• **What this task involves**
Among the records below, find the lines with the word "Laws" and copy them.

§

-- ==== Sys2Proof/Laws/PerInstr.lean ====
section
/-! SUPPORT. The round trip of each instruction: what its code decodes to. -/

namespace Sys2Proof.Laws.RoundTrip

open Sys2Proof Sys2Proof.Machine Sys2Proof.Laws

set_option Elab.async false

/-- A well-formed instruction's code decodes to the instruction, by the decoder of its kind; an instruction without a code is an
event. -/
def Statement (i : Instr) : Prop :=
  wellFormed i = true →
    match encode i with
    | .word w => w.getLsbD 0 = true ∧ decodeWord w = .ok i
    | .parcel p => p.getLsbD 0 = false ∧ decodeParcel p = .ok i
    | .queueOp w => decodeQueueOp w = .ok i
    | .noCode => isEvent i = true

/-- A word whose fields give a well-formed instruction decodes to it. -/
theorem decodeWord_ok {w : BitVec 32} {i : Instr} (h : decodeFields w = .ok i) (e : wellFormed i = true) : decodeWord w = .ok i := by
  simp [decodeWord, onlyWellFormed, h, e]

theorem word_ok {w : BitVec 32} {i : Instr} (b : w.getLsbD 0 = true) (h : decodeFields w = .ok i) :
    wellFormed i = true → w.getLsbD 0 = true ∧ decodeWord w = .ok i := fun e => ⟨b, decodeWord_ok h e⟩

theorem primary_01 {w : BitVec 32} (h : fOp w = 0x01#7) : decodeFields w = decodeAlu w := by
  unfold decodeFields; rw [h]; rfl
theorem primary_02 {w : BitVec 32} (h : fOp w = 0x02#7) : decodeFields w = .ok (.addi (fD w) (fA w) (immI w)) := by
  unfold decodeFields; rw [h]; rfl
theorem primary_03 {w : BitVec 32} (h : fOp w = 0x03#7) : decodeFields w = .ok (.andi (fD w) (fA w) (immI w)) := by
  unfold decodeFields; rw [h]; rfl
theorem primary_04 {w : BitVec 32} (h : fOp w = 0x04#7) : decodeFields w = .ok (.ori (fD w) (fA w) (immI w)) := by
  unfold decodeFields; rw [h]; rfl
theorem primary_05 {w : BitVec 32} (h : fOp w = 0x05#7) : decodeFields w = .ok (.xori (fD w) (fA w) (immI w)) := by
  unfold decodeFields; rw [h]; rfl
theorem primary_06 {w : BitVec 32} (h : fOp w = 0x06#7) : decodeFields w = .ok (.slti (fD w) (fA w) (immI w)) := by
  unfold decodeFields; rw [h]; rfl
theorem primary_07 {w : BitVec 32} (h : fOp w = 0x07#7) : decodeFields w = .ok (.sltui (fD w) (fA w) (immI w)) := by
  unfold decodeFields; rw [h]; rfl
theorem primary_08 {w : BitVec 32} (h : fOp w = 0x08#7) : decodeFields w = decodeShiftImm w := by
  unfold decodeFields; rw [h]; rfl
theorem primary_09 {w : BitVec 32} (h : fOp w = 0x09#7) : decodeFields w = .ok (.ldhi (fD w) (imm19 w)) := by
  unfold decodeFields; rw [h]; rfl
theorem primary_0a {w : BitVec 32} (h : fOp w = 0x0a#7) : decodeFields w = .ok (.pcaddhi (fD w) (imm19 w)) := by
  unfold decodeFields; rw [h]; rfl
theorem primary_0b {w : BitVec 32} (h : fOp w = 0x0b#7) : decodeFields w = decodeSys w := by
  unfold decodeFields; rw [h]; rfl
theorem primary_10 {w : BitVec 32} (h : fOp w = 0x10#7) : decodeFields w = decodeBranch w := by
  unfold decodeFields; rw [h]; rfl
theorem primary_11 {w : BitVec 32} (h : fOp w = 0x11#7) : decodeFields w = .ok (.jal (fD w) (imm19 w)) := by
  unfold decodeFields; rw [h]; rfl
theorem primary_12 {w : BitVec 32} (h : fOp w = 0x12#7) : decodeFields w = decodeJalr w := by
  unfold decodeFields; rw [h]; rfl
theorem primary_13 {w : BitVec 32} (h : fOp w = 0x13#7) : decodeFields w = checked (fRsvRep w == 0#7) (.rep (repCnt w) (repD w) (repA w) (repB w)) := by
  unfold decodeFields; rw [h]; rfl
theorem primary_14 {w : BitVec 32} (h : fOp w = 0x14#7) : decodeFields w = decodeGang w := by
  unfold decodeFields; rw [h]; rfl
theorem primary_18 {w : BitVec 32} (h : fOp w = 0x18#7) : decodeFields w = decodeLoad w := by
  unfold decodeFields; rw [h]; rfl
theorem primary_19 {w : BitVec 32} (h : fOp w = 0x19#7) : decodeFields w = decodeStore w := by
  unfold decodeFields; rw [h]; rfl
theorem primary_1a {w : BitVec 32} (h : fOp w = 0x1a#7) : decodeFields w = .ok (.vld (fVd w) (fA w) (imm11 w) ((nt w).getLsbD 0)) := by
  unfold decodeFields; rw [h]; rfl
theorem primary_1b {w : BitVec 32} (h : fOp w = 0x1b#7) : decodeFields w = .ok (.vst (fVd w) (fA w) (imm11 w) ((nt w).getLsbD 0)) := by
  unfold decodeFields; rw [h]; rfl
theorem primary_1c {w : BitVec 32} (h : fOp w = 0x1c#7) : decodeFields w = decodeGather w := by
  unfold decodeFields; rw [h]; rfl
theorem primary_1d {w : BitVec 32} (h : fOp w = 0x1d#7) : decodeFields w = decodeHint w := by
  unfold decodeFields; rw [h]; rfl
theorem primary_20 {w : BitVec 32} (h : fOp w = 0x20#7) : decodeFields w = decodeAmoW w := by
  unfold decodeFields; rw [h]; rfl
theorem primary_21 {w : BitVec 32} (h : fOp w = 0x21#7) : decodeFields w = decodeAmoD w := by
  unfold decodeFields; rw [h]; rfl
theorem primary_22 {w : BitVec 32} (h : fOp w = 0x22#7) : decodeFields w = decodeCas128 w := by
  unfold decodeFields; rw [h]; rfl
theorem primary_23 {w : BitVec 32} (h : fOp w = 0x23#7) : decodeFields w = decodeLdacq w := by
  unfold decodeFields; rw [h]; rfl
theorem primary_24 {w : BitVec 32} (h : fOp w = 0x24#7) : decodeFields w = decodeStrel w := by
  unfold decodeFields; rw [h]; rfl
theorem primary_25 {w : BitVec 32} (h : fOp w = 0x25#7) : decodeFields w = decodeFence w := by
  unfold decodeFields; rw [h]; rfl
theorem primary_26 {w : BitVec 32} (h : fOp w = 0x26#7) : decodeFields w = decodeCopy w := by
  unfold decodeFields; rw [h]; rfl
theorem primary_27 {w : BitVec 32} (h : fOp w = 0x27#7) : decodeFields w = decodeSync w := by
  unfold decodeFields; rw [h]; rfl
theorem primary_28 {w : BitVec 32} (h : fOp w = 0x28#7) : decodeFields w = decodeTask w := by
  unfold decodeFields; rw [h]; rfl
theorem primary_29 {w : BitVec 32} (h : fOp w = 0x29#7) : decodeFields w = decodeMessage w := by
  unfold decodeFields; rw [h]; rfl
theorem primary_2b {w : BitVec 32} (h : fOp w = 0x2b#7) : decodeFields w = decodeBarrier w := by
  unfold decodeFields; rw [h]; rfl
theorem primary_30 {w : BitVec 32} (h : fOp w = 0x30#7) : decodeFields w = decodeVArith w := by
  unfold decodeFields; rw [h]; rfl
theorem primary_31 {w : BitVec 32} (h : fOp w = 0x31#7) : decodeFields w = decodeVLogic w := by
  unfold decodeFields; rw [h]; rfl
theorem primary_32 {w : BitVec 32} (h : fOp w = 0x32#7) : decodeFields w = decodeVShift w := by
  unfold decodeFields; rw [h]; rfl
theorem primary_33 {w : BitVec 32} (h : fOp w = 0x33#7) : decodeFields w = decodeVScalar w := by
  unfold decodeFields; rw [h]; rfl
theorem primary_34 {w : BitVec 32} (h : fOp w = 0x34#7) : decodeFields w = decodeVCompare w := by
  unfold decodeFields; rw [h]; rfl
theorem primary_35 {w : BitVec 32} (h : fOp w = 0x35#7) : decodeFields w = decodeVPermute w := by
  unfold decodeFields; rw [h]; rfl
theorem primary_37 {w : BitVec 32} (h : fOp w = 0x37#7) : decodeFields w = decodeVReduce w := by
  unfold decodeFields; rw [h]; rfl
theorem primary_38 {w : BitVec 32} (h : fOp w = 0x38#7) : decodeFields w = decodeVFloat w := by
  unfold decodeFields; rw [h]; rfl
theorem primary_39 {w : BitVec 32} (h : fOp w = 0x39#7) : decodeFields w = decodeVFloatOne w := by
  unfold decodeFields; rw [h]; rfl
theorem primary_3a {w : BitVec 32} (h : fOp w = 0x3a#7) : decodeFields w = decodeVFloatCompare w := by
  unfold decodeFields; rw [h]; rfl
theorem primary_3b {w : BitVec 32} (h : fOp w = 0x3b#7) : decodeFields w = decodeVConvert w := by
  unfold decodeFields; rw [h]; rfl
theorem primary_3c {w : BitVec 32} (h : fOp w = 0x3c#7) : decodeFields w = decodeVModular w := by
  unfold decodeFields; rw [h]; rfl
theorem primary_3d {w : BitVec 32} (h : fOp w = 0x3d#7) : decodeFields w = decodeVMove w := by
  unfold decodeFields; rw [h]; rfl
theorem primary_50 {w : BitVec 32} (h : fOp w = 0x50#7) : decodeFields w = decodeMLease w := by
  unfold decodeFields; rw [h]; rfl
theorem primary_51 {w : BitVec 32} (h : fOp w = 0x51#7) : decodeFields w = decodeMSet w := by
  unfold decodeFields; rw [h]; rfl
theorem primary_52 {w : BitVec 32} (h : fOp w = 0x52#7) : decodeFields w = decodeMCommand w := by
  unfold decodeFields; rw [h]; rfl
theorem primary_53 {w : BitVec 32} (h : fOp w = 0x53#7) : decodeFields w = decodeMTile w := by
  unfold decodeFields; rw [h]; rfl
theorem primary_60 {w : BitVec 32} (h : fOp w = 0x60#7) : decodeFields w = decodeGbAdd w := by
  unfold decodeFields; rw [h]; rfl
theorem primary_61 {w : BitVec 32} (h : fOp w = 0x61#7) : decodeFields w = checked ((fVb w).extractLsb' 2 5 == 0#5) (.gbschur (fVd w) (fVa w) ((fF3v w).extractLsb' 0 2) ((fVb w).extractLsb' 0 2) ((fF3v w).getLsbD 2)) := by
  unfold decodeFields; rw [h]; rfl
theorem primary_62 {w : BitVec 32} (h : fOp w = 0x62#7) : decodeFields w = decodeGbSolve w := by
  unfold decodeFields; rw [h]; rfl
theorem primary_63 {w : BitVec 32} (h : fOp w = 0x63#7) : decodeFields w = checked ((fF3v w).extractLsb' 2 1 == 0#1 && fVb w == 0#7) (.gbdamp (fVd w) (fVa w) ((fF3v w).extractLsb' 0 2)) := by
  unfold decodeFields; rw [h]; rfl
theorem primary_64 {w : BitVec 32} (h : fOp w = 0x64#7) : decodeFields w = checked ((fF5 w).extractLsb' 2 3 == 0#3 && fVd w == 0#7) (.gbsend (fVa w) (fBv w) ((fF5 w).extractLsb' 0 2)) := by
  unfold decodeFields; rw [h]; rfl
theorem primary_65 {w : BitVec 32} (h : fOp w = 0x65#7) : decodeFields w = decodeGbPoll w := by
  unfold decodeFields; rw [h]; rfl
theorem primary_66 {w : BitVec 32} (h : fOp w = 0x66#7) : decodeFields w = .ok (.gbld (fVd w) (fA w) (imm11 w) ((nt w).getLsbD 0)) := by
  unfold decodeFields; rw [h]; rfl
theorem primary_68 {w : BitVec 32} (h : fOp w = 0x68#7) : decodeFields w = decodeHDir w := by
  unfold decodeFields; rw [h]; rfl
theorem primary_69 {w : BitVec 32} (h : fOp w = 0x69#7) : decodeFields w = decodeHSend w := by
  unfold decodeFields; rw [h]; rfl
theorem primary_6a {w : BitVec 32} (h : fOp w = 0x6a#7) : decodeFields w = decodeHEnd w := by
  unfold decodeFields; rw [h]; rfl
theorem primary_70 {w : BitVec 32} (h : fOp w = 0x70#7) : decodeFields w = decodeTrap w := by
  unfold decodeFields; rw [h]; rfl
theorem primary_71 {w : BitVec 32} (h : fOp w = 0x71#7) : decodeFields w = decodeTlb w := by
  unfold decodeFields; rw [h]; rfl
theorem primary_72 {w : BitVec 32} (h : fOp w = 0x72#7) : decodeFields w = decodeCtx w := by
  unfold decodeFields; rw [h]; rfl
theorem primary_73 {w : BitVec 32} (h : fOp w = 0x73#7) : decodeFields w = decodeLaunch w := by
  unfold decodeFields; rw [h]; rfl
theorem primary_78 {w : BitVec 32} (h : fOp w = 0x78#7) : decodeFields w = checked (fRsvP w == 0#4) (.fmt (pSp w) (pSc w) ((pSat w).getLsbD 0) (pRnd w) (pC w) (pB w) (pA w)) := by
  unfold decodeFields; rw [h]; rfl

§

• **Task output**
-- ==== Sys2Proof/Laws/PerInstr.lean ====
namespace Sys2Proof.Laws.RoundTrip
open Sys2Proof Sys2Proof.Machine Sys2Proof.Laws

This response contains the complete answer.